XML is becoming increasingly common, and therefore security issues are also having an increased importance. Given that XML is frequently used in e-commerce, businesses need ways to ensure that stored data is secure, and prevent unauthorized access. This is especially important due to the textual nature of XML - a simple text editor can be used to view the contents and extract sensitive data.

A number of security-related technologies have emerged, one of the most important ones being XACML - the eXtensible Access Control Markup Language. XACML allows for controlling access to information via rules and policies. Other significant initiatives are XML signature and XML encryption. 

The concept of digital signatures is not new, and mature standards have been in place for quite some time. But existing technologies only allow signing individual files. Given the hierarchical nature of XML, more granularity is highly desirable - in other words, the ability to sign portions of an XML document. This is the role fulfilled by XML signature. The high-level algorithm is quite simple - the element to be signed is hashed, the hash being stored inside a DigestValue element. Another digest ( usually a hash ) is produced from this element and is cryptographically signed. The XML signature is then inserted in the signature element. 

XML encryption operates on similar principles to XML signatures - it allows the encryption of XML documents with a high granularity, enabling the encryption of portions of a document. An additional advantage is that different encryption keys and algorithms can be used for each encrypted portion, allowing precise control over who can use which portions of the document. 

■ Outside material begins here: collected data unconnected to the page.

/-- Advance the ports of an instance by its rates at END, and complete the grains whose FCRs a fault-actor firing consumed
without resuming them (R93, R114). -/
def State.consume (s : State) (c n : Nat) : State :=
  match s.inst c n, s.instActor c n, (s.core c).lid? with
  | some i, some a, some lid =>
    let taken : List (List Word) := ((List.range a.nin).map fun j =>
      match i.port j with
      | none => []
      | some q => ((List.range (a.irate.getD j 1)).filterMap fun m =>
          if q.msgs.getD m 0 = 64 then
            some ((List.range 64).map fun w => s.rdWord (mailKey c (q.at (q.head + (q.msgs.take m).sum + w)))) else none)).flatten
    let s1 := s.modInst c n fun i' =>
      { i' with ports := i'.ports.mapIdx fun j q => q.advance (a.irate.getD j 1) }
    let s2 := taken.foldl (fun st f =>
      let home := (fcrWord f 0).toNat / 2 ^ 46 % 8192
      let k := (fcrWord f 0).toNat / 2 ^ 38 % 64
      match st.launchOf lid with
      | some l =>
        let key := (home, k, fcrWord f 9)
        if l.resumed.contains key then st.modLaunch lid fun l => { l with resumed := l.resumed.erase key } else st.fcrGone l home f
      | none => st) s1
    if s2.park.any fun e => e.kind == .port && e.st == .parked && e.origin == c then s2.enqueue s.tick c .low 0 .fcrDeliver else s2
  | _, _, _ => s

/-- The stores at its own L1 that a firing which has ended leaves behind are no accesses of the instance's next firing (R194). -/
def State.leaveBehind (s : State) (fid : Nat) : State :=
  { s with accesses := s.accesses.map fun a => if a.fid == fid then { a with fid := fid + 2 ^ 60 } else a }
/-- END takes effect: ports advance, the instance is free again and may be ready, a grain is reported (R92, R93, R114). -/
def State.endDepart (s : State) (c : Nat) (p : Prio) : State :=
  let b := s.bank c p
  let s1 := (((s.leaveBehind b.key).clearBank c p).consume b.home b.inst).modInst b.home b.inst fun i => { i with inflight := false }
  let s2 := s1.checkReady b.home b.inst
  match s2.launchOf b.lid with
  | some l =>
    if l.r.sweep ∧ b.act = l.swact ∧ b.scount ≠ 0 then
      ((s2.endGrain b).grainDone b.lid c (grainOf l b.sidx) 1).poke b.lid
    else (s2.modLaunch b.lid fun l => { l with firings := l.firings + 1 }).poke b.lid
  | none => s2

/-- A bank that leaves does so once everything it waits for is over, the flags of this tick's results among it (R251, R252); a
migration's record is written by its own event. An
access that meets poison or bad parity while the core waits turns the departure into a trap (R29, R120, R214). -/
def State.tryLeave (s0 : State) (c : Nat) (p : Prio) : State :=
  if (s0.bank c p).leaving.isSome && s0.quiet c p then
    let s := s0.modBank c p (Bank.landFlags · s0.tick)
    match (s.bank c p).leaving, (s.bank c p).async with
    | none, _ => s
    | some (.trap t), _ => s.trapDepart c p t
    | some _, some t => s.trapDepart c p t
    | some (.park _ pa _), none => s.parkDepart c p pa
    | some (.migrate _), none => s.enqueue s.tick c p 0 .migrationDepart
    | some .ended, none => s.endDepart c p
  else s0

/-- The bank is about to leave: nothing of the bundle it stands at is done. -/
def Bank.leave (b : Bank) (l : Leaving) : Bank :=
  { b with leaving := some l, op := .idle, xl := .none, lands := none, flow := .seq, issued := false, feHeld := 0, lastOne := false, arrOwn := none }
/-- FCR word 10 of a sequence that stands after some passes (R402). -/
def passWord (done code : Nat) : Word := BitVec.ofNat 64 (done % 65536 + place code 8 16 + 2 ^ 24)
/-- A bank whose sequence stops at the pass boundary of a tick: word 10 takes the passes done (R402). -/
def Bank.keepPass (b : Bank) (t : Nat) : Bank :=
  match b.op with
  | .array d (some c) st _ _ => { b with pass := passWord (d + st.elim 0 fun x => t - x) c }
  | _ => b
/-- A firing leaves its core (R114). -/
def State.leaveAs (s : State) (c : Nat) (p : Prio) (l : Leaving) : State :=
  (s.modBank c p fun b => (b.keepPass s.tick).leave l).tryLeave c p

XML encryption is especially important in a business environment. For example, a delivery company might define an XML document type which contains one element which contains information about the client, and billing information, and one element containing information about the contents of the delivered package. The driver will have the key for viewing the client information, while the client might be sent via email the key for him to be able to view information about the content and check if anything is missing.